Optimizing aquasoya protein: Insights of various pre-treatments for enhancing the upcycling potential from small black bean by-product
- Authors
- Yu, JingChao; Shin, Weon-Sun
- Issue Date
- Feb-2025
- Publisher
- Elsevier BV
- Keywords
- Aquasoya; Fractionation; Protein recovery; Small black bean by-product; Ultrasound treatment
- Citation
- Food Chemistry, v.465, no.1, pp 1 - 11
- Pages
- 11
- Indexed
- SCIE
SCOPUS
- Journal Title
- Food Chemistry
- Volume
- 465
- Number
- 1
- Start Page
- 1
- End Page
- 11
- URI
- https://scholarworks.bwise.kr/hanyang/handle/2021.sw.hanyang/207232
- DOI
- 10.1016/j.foodchem.2024.142029
- ISSN
- 0308-8146
1873-7072
- Abstract
- To minimize resource waste and promote recycling, it is essential to recover nutritional components from by-products.

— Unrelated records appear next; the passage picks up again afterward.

/-- `win.mark` (R226). -/
def execWinMark (f : Fields) (s : State) : Host.Outcome State Fault Refusal :=
  issueInstr (.winMark f) (fun e u s =>
    let w := e.f.a.toNat
    let x := s.windowAt e.tile w
    if x.state = 3 ∨ x.code ≠ 0 then .ok (s.setWindow e.tile w { x with state := 1, code := 0 }) u
    else if x.state = 2 then .ok (s.setWindow e.tile w { x with mark := true }) u
    else .ok s u) s

/-- `win.drop` (R226). -/
def execWinDrop (f : Fields) (s : State) : Host.Outcome State Fault Refusal :=
  issueInstr (.winDrop f) (fun e u s => .ok (s.unbindWindow e.tile e.f.a.toNat) u) s

/-- `win.q` (R227). -/
def execWinQ (f : Fields) (s : State) : Host.Outcome State Fault Refusal :=
  issueInstr (.winQ f) (fun e u s =>
    let x := s.windowAt e.tile e.f.b.toNat
    .ok s (u.setReg e.f.a.toNat (BitVec.ofNat 64
      (x.code * 256 + x.mark.toNat * 8 + (if x.code = 0 then 0 else 4) + x.state)))) s

/-- Whether a store entry touches a window. -/
def State.entryTouches (s : State) (tile w : Nat) (e : StoreEntry) : Bool :=
  let hits (k : Nat) : Bool := isScratchKey k && decide (keyTile k = tile) && decide (s.windowHit tile (keyOff k) = some w)
  match e.kind with
  | .bytes ps => ps.any fun p => p.cells.any fun c => hits c.1
  | .amo _ _ _ keys _ _ => keys.any hits
  | .cntAdd _ keys _ => keys.any hits
  | .sem _ => false

/-- Perform the buffered stores that wait on a window, while it is PRESENT. -/
def State.performWaiting (s : State) (tile w : Nat) : State :=
  s.fab.sbuf.foldl (fun s e =>
    if s.entryTouches tile w e then s.performNext e.who.core (fun x => decide (x = e)) s.fab.sbuf [] else s) s

/-- WINDOW_FILL_END (R225): the window becomes PRESENT, or ABSENT under its mark, and every waiter's access, a plane load's too, is
performed on the filled bytes; or it fails and every waiter meets the failure. -/
def execWindowFillEnd (op : Nat) (s : State) : Host.Outcome State Fault Refusal :=
  .next (match s.findOp op with
    | none => s
    | some o =>
      match o.kind with
      | .window w =>
        let s := s.dropOp op
        let x := s.windowAt o.tile w
        if o.dead then s
        else if o.code ≠ 0 then
          (s.setWindow o.tile w { x with state := 1, code := o.code }).releaseWindow o.tile w false
        else
          let s := ((s.setWindow o.tile w { x with state := 3, mark := false }).performWaiting o.tile w).loadWaiting o.tile w
          (s.setWindow o.tile w { x with state := if x.mark then 1 else 3, mark := false }).releaseWindow o.tile w true
      | _ => s)

/-! ## Collectives (R228, R229) -/

/-- The scope of a collective (R228): the rectangle of a register, or the region around the tile that a named scope names. -/
def collScope (u : Ctx) (f : Fields) (tile : Nat) : Nat :=
  match f.scope.toNat with
  | 6 => 6 * 2 ^ 40 + ((u.reg f.e.toNat).extractLsb' 0 32).toNat
  | 1 => 2 ^ 40 + tile
  | 2 => 2 * 2 ^ 40 + pcluOf tile
  | 3 => 3 * 2 ^ 40 + dieOf tile
  | _ => 4 * 2 ^ 40

/-- Whether a logical tile, lying on a physical one, is in a scope. -/
def inCollScope (scope lx ly tile : Nat) : Bool :=
  let v := scope % 2 ^ 40
  match scope / 2 ^ 40 with
  | 6 => decide (v % 128 ≤ lx) && decide (lx ≤ v / 2 ^ 16 % 128) && decide (v / 2 ^ 8 % 64 ≤ ly) && decide (ly ≤ v / 2 ^ 24 % 64)
  | 1 => decide (tile = v)
  | 2 => decide (pcluOf tile = v)
  | 3 => decide (dieOf tile = v)
  | _ => true

/-- How many participants a collective has (R228): one for each tile of the team in the scope. In a standing launch the units
that hold the LSLOT are counted. -/
def State.participants (s : State) (o : Op) (scope : Nat) : Nat :=
  let u := o.frame
  if o.launch = 1 then
    (s.fab.slots.filter fun e => match e.2.unit with
      | some v => decide (v.job = o.job) && decide (v.launch = 1) && decide (v.lslot = u.lslot) &&
          inCollScope scope v.lx v.ly (tileOf (e.1 / 16))
      | none => false).length
  else
    ((List.range (u.tw * u.th)).filter fun r =>
      match s.teamTile u o.tile (r % u.tw) (r / u.tw) with
      | some t => inCollScope scope (r % u.tw) (r / u.tw) t
      | none => false).length

/-- The operands two joined collectives must share (R228). -/
def OpKind.collKey (k : OpKind) : Option (Nat × Nat × Nat × Nat) :=
  match k with
  | .coll fn op ty _ _ _ len _ => some (fn, op, ty, len)
  | _ => none

/-- Whether an operation joins another one's collective. -/
def joins (o x : Op) : Bool :=
  match o.kind, x.kind with
  | .coll _ _ _ c _ _ _ n, .coll _ _ _ d _ _ _ m =>
    decide (c = d) && decide (n = m) && decide (o.job = x.job) && decide (o.launch = x.launch) &&
      decide (o.frame.lslot = x.frame.lslot)
  | _, _ => false

/-- The place of a participant among the ranks: row-major over the logical tiles. -/
def Op.rankKey (o : Op) : Nat := (o.frame.ly * 128 + o.frame.lx) * 3 + kindOf o.core

/-- Insert an operation by its rank. -/
def insertOp (o : Op) : List Op → List Op
  | [] => [o]
  | x :: xs => if o.rankKey < x.rankKey then o :: x :: xs else x :: insertOp o xs

/-- The participants that have issued, by rank. -/
def State.joined (s : State) (o : Op) : List Op := (s.work.ops.filter (joins o)).foldl (fun acc x => insertOp x acc) []

/-- What the reads of a collective's sources give: the bytes of each source, a wait, or the code that stops the collective with the
operation and the address. -/
inductive Sources where
  | ok (s : State) (xs : List (List Byte))
  | stall (s : State) (extent : Option Nat)
  | fail (s : State) (o : Op) (code : Nat) (addr : Word)
  deriving DecidableEq, Repr

/-- Read n bytes of a source, line by line, each line checked as a burst of its own (R216, R377). -/
def State.collRead (s : State) (o : Op) : Nat → Word → Nat → Sources
  | 0, _, _ => .ok s [[]]
  | fuel + 1, a, n =>
    if n = 0 then .ok s [[]]
    else
      let m := lineLeft a n
      match s.engineRead o a m with
      | .stall s x => .stall s x
      | .fail s code => .fail s o code a
      | .ok s bs =>
        match State.collRead s o fuel (a + BitVec.ofNat 64 m) (n - m) with
        | .ok s more => .ok s [bs ++ more.flatten]
        | r => r

/-- The sources of a collective read in rank order. -/
def State.collSources (s : State) (n : Nat) : List (Op × Word) → Sources
  | [] => .ok s []
  | (o, a) :: rest =>
    match s.collRead o (n + 1) a n with
    | .ok s x =>
      match State.collSources s n rest with
      | .ok s xs => .ok s (x ++ xs)
      | r => r
    | r => r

This study aimed to optimize of Aquasoya protein (AS-P) recovery from small black bean by-products, focusing on the effects of pH adjustments, sonication, and fractionation on protein yield, solubility, and structural integrity. Alkaline treatment at pH 8.5 significantly enhanced AS-P recovery yield (77.60 %) and protein concentration (421.16 μg/mL), attributed to the increased solubility and effective removal of non-protein components. Sonication for 10 min exhibited the highest protein solubility (88.69 %) post-fractionation, indicating reduced protein aggregation. Fractionation was crucial in minimizing browning reactions and enhancing protein purity by eliminating oligosaccharides and impurities. SDS-PAGE analysis revealed distinct protein bands from alkaline treatment, while sonication resulted in lipoxygenase (LOX) protein degradation. Principal Component Analysis (PCA) emphasized that fractionation notably enhances the stability and quality of AS-P, making it as a viable ingredient for food applications.